Exercise instructions >> Take the entries below and print, exactly, the stretch from the line containing "and RECORD_PAUSE, where" through the line containing "the revocations. -/", both included.

Data >>
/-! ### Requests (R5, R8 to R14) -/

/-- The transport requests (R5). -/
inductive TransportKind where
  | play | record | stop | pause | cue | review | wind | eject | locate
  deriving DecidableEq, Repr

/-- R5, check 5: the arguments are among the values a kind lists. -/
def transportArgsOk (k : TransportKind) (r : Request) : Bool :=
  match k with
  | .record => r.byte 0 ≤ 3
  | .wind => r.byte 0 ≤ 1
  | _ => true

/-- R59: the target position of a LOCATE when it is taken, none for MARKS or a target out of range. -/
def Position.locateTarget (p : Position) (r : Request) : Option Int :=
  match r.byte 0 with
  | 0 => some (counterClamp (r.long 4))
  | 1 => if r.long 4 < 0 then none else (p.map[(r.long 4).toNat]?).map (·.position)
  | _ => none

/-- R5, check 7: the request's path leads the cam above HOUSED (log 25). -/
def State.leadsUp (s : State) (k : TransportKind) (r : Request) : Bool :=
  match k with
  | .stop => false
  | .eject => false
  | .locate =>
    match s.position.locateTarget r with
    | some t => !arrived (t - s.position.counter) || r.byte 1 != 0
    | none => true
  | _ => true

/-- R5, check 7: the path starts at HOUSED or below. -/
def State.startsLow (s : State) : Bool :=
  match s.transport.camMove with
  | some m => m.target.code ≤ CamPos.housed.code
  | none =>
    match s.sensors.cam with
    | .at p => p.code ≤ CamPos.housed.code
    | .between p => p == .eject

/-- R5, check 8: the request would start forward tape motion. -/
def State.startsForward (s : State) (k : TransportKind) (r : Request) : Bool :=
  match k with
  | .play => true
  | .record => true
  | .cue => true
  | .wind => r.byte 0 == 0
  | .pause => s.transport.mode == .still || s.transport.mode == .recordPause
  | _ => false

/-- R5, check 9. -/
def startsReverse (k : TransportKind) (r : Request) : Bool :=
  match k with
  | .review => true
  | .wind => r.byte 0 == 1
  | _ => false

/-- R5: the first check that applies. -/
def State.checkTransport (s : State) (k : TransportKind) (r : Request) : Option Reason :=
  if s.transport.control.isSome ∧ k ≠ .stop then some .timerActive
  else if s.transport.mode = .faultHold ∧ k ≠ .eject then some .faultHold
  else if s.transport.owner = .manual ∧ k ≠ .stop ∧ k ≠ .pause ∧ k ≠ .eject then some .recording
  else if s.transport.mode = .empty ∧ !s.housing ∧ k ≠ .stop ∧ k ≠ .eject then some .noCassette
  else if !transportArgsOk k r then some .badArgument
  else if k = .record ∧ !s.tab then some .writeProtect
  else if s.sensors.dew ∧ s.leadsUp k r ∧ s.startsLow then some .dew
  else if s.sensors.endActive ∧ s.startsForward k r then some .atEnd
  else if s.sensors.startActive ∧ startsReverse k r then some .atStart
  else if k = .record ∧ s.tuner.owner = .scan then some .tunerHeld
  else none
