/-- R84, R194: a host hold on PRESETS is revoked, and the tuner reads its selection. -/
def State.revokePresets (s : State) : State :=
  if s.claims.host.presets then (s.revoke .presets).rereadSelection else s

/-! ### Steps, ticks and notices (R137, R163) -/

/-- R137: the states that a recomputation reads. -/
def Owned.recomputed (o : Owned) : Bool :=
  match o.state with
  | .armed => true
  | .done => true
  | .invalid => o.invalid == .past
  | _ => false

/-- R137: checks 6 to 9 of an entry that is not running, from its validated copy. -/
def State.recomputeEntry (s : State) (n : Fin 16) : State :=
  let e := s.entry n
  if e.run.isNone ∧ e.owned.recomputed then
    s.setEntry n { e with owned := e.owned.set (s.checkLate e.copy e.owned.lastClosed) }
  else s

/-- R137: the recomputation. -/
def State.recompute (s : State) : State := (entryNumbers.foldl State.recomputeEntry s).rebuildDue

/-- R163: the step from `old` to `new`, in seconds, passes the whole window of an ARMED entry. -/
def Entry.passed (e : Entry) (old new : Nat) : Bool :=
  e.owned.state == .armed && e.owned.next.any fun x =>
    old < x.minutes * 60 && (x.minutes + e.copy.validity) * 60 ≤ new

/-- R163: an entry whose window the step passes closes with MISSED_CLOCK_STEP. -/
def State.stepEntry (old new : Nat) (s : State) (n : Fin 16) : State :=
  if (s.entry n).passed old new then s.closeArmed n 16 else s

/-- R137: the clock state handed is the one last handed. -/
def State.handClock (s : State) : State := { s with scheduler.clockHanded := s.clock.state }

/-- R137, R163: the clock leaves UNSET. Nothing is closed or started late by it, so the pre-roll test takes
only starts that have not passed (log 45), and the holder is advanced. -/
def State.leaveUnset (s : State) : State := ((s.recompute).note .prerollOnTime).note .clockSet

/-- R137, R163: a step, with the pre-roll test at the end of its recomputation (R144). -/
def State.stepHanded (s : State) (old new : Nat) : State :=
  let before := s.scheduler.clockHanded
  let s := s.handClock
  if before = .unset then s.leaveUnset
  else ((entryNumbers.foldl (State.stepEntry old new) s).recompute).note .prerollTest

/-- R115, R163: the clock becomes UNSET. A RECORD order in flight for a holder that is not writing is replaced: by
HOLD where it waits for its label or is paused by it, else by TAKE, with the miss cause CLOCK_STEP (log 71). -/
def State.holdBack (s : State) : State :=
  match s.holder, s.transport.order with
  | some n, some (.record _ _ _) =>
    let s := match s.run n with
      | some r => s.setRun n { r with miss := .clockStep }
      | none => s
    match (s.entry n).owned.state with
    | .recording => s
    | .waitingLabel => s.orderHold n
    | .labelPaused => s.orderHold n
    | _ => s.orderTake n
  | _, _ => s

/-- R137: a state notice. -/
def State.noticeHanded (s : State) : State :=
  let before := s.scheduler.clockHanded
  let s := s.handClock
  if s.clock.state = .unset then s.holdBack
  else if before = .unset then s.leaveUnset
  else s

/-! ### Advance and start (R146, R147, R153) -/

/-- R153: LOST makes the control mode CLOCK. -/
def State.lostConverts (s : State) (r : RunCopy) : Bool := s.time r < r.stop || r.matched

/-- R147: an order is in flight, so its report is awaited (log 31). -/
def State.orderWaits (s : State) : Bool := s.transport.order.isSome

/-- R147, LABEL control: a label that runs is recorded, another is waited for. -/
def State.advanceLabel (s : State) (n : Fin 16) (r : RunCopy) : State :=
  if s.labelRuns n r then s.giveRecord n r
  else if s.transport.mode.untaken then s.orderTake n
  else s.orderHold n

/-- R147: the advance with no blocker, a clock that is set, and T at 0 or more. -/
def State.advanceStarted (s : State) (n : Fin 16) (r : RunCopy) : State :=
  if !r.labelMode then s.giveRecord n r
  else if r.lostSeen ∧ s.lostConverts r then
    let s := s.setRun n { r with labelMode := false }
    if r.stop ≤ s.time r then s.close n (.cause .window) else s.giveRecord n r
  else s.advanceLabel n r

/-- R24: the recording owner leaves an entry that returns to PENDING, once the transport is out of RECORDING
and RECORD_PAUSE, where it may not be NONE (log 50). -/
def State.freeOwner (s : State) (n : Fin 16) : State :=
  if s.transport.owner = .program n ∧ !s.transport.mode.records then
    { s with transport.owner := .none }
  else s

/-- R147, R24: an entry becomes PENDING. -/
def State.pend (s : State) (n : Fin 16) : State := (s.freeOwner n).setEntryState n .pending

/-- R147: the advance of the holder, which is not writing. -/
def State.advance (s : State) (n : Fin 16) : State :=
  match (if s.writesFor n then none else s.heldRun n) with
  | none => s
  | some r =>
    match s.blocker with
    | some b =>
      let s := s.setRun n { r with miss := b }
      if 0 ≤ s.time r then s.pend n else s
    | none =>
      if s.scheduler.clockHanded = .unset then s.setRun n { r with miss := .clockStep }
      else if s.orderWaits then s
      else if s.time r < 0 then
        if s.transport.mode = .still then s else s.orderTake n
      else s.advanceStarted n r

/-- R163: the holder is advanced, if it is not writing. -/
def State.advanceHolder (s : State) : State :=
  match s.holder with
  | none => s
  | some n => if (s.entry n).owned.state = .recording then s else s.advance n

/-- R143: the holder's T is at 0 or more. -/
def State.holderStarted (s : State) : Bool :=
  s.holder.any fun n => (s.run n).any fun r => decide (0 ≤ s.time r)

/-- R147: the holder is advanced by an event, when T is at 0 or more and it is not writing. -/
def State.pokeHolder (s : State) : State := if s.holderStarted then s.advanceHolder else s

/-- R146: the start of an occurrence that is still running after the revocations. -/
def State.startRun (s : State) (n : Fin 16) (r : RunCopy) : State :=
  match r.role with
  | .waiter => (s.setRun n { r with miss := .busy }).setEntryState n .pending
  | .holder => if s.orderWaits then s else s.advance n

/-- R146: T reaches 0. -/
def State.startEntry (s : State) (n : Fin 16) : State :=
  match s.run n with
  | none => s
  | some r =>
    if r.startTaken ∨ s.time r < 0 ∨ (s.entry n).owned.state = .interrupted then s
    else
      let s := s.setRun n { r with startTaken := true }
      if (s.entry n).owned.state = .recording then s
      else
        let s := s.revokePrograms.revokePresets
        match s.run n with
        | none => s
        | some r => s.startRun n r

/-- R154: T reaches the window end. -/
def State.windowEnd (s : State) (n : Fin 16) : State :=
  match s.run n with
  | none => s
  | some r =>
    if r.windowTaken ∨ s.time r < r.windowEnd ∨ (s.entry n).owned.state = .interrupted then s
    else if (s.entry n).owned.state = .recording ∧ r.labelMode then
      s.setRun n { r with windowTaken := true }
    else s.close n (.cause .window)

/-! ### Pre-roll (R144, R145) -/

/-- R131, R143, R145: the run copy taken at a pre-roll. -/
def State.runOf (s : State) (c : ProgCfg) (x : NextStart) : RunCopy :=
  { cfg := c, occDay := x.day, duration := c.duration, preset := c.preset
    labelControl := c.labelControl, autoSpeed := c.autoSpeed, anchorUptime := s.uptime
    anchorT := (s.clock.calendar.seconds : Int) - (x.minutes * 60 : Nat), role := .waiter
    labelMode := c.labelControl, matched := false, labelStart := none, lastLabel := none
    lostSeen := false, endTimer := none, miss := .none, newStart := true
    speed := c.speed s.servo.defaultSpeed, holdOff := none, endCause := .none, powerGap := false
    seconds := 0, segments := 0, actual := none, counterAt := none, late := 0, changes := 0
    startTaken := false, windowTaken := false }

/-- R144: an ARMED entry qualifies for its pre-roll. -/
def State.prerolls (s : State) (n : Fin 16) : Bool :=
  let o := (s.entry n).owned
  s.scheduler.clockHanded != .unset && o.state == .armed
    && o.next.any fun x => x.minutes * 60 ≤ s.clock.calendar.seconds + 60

Answer >>
and RECORD_PAUSE, where it may not be NONE (log 50). -/
def State.freeOwner (s : State) (n : Fin 16) : State :=
  if s.transport.owner = .program n ∧ !s.transport.mode.records then
    { s with transport.owner := .none }
  else s

/-- R147, R24: an entry becomes PENDING. -/
def State.pend (s : State) (n : Fin 16) : State := (s.freeOwner n).setEntryState n .pending

/-- R147: the advance of the holder, which is not writing. -/
def State.advance (s : State) (n : Fin 16) : State :=
  match (if s.writesFor n then none else s.heldRun n) with
  | none => s
  | some r =>
    match s.blocker with
    | some b =>
      let s := s.setRun n { r with miss := b }
      if 0 ≤ s.time r then s.pend n else s
    | none =>
      if s.scheduler.clockHanded = .unset then s.setRun n { r with miss := .clockStep }
      else if s.orderWaits then s
      else if s.time r < 0 then
        if s.transport.mode = .still then s else s.orderTake n
      else s.advanceStarted n r

/-- R163: the holder is advanced, if it is not writing. -/
def State.advanceHolder (s : State) : State :=
  match s.holder with
  | none => s
  | some n => if (s.entry n).owned.state = .recording then s else s.advance n

/-- R143: the holder's T is at 0 or more. -/
def State.holderStarted (s : State) : Bool :=
  s.holder.any fun n => (s.run n).any fun r => decide (0 ≤ s.time r)

/-- R147: the holder is advanced by an event, when T is at 0 or more and it is not writing. -/
def State.pokeHolder (s : State) : State := if s.holderStarted then s.advanceHolder else s

/-- R146: the start of an occurrence that is still running after the revocations. -/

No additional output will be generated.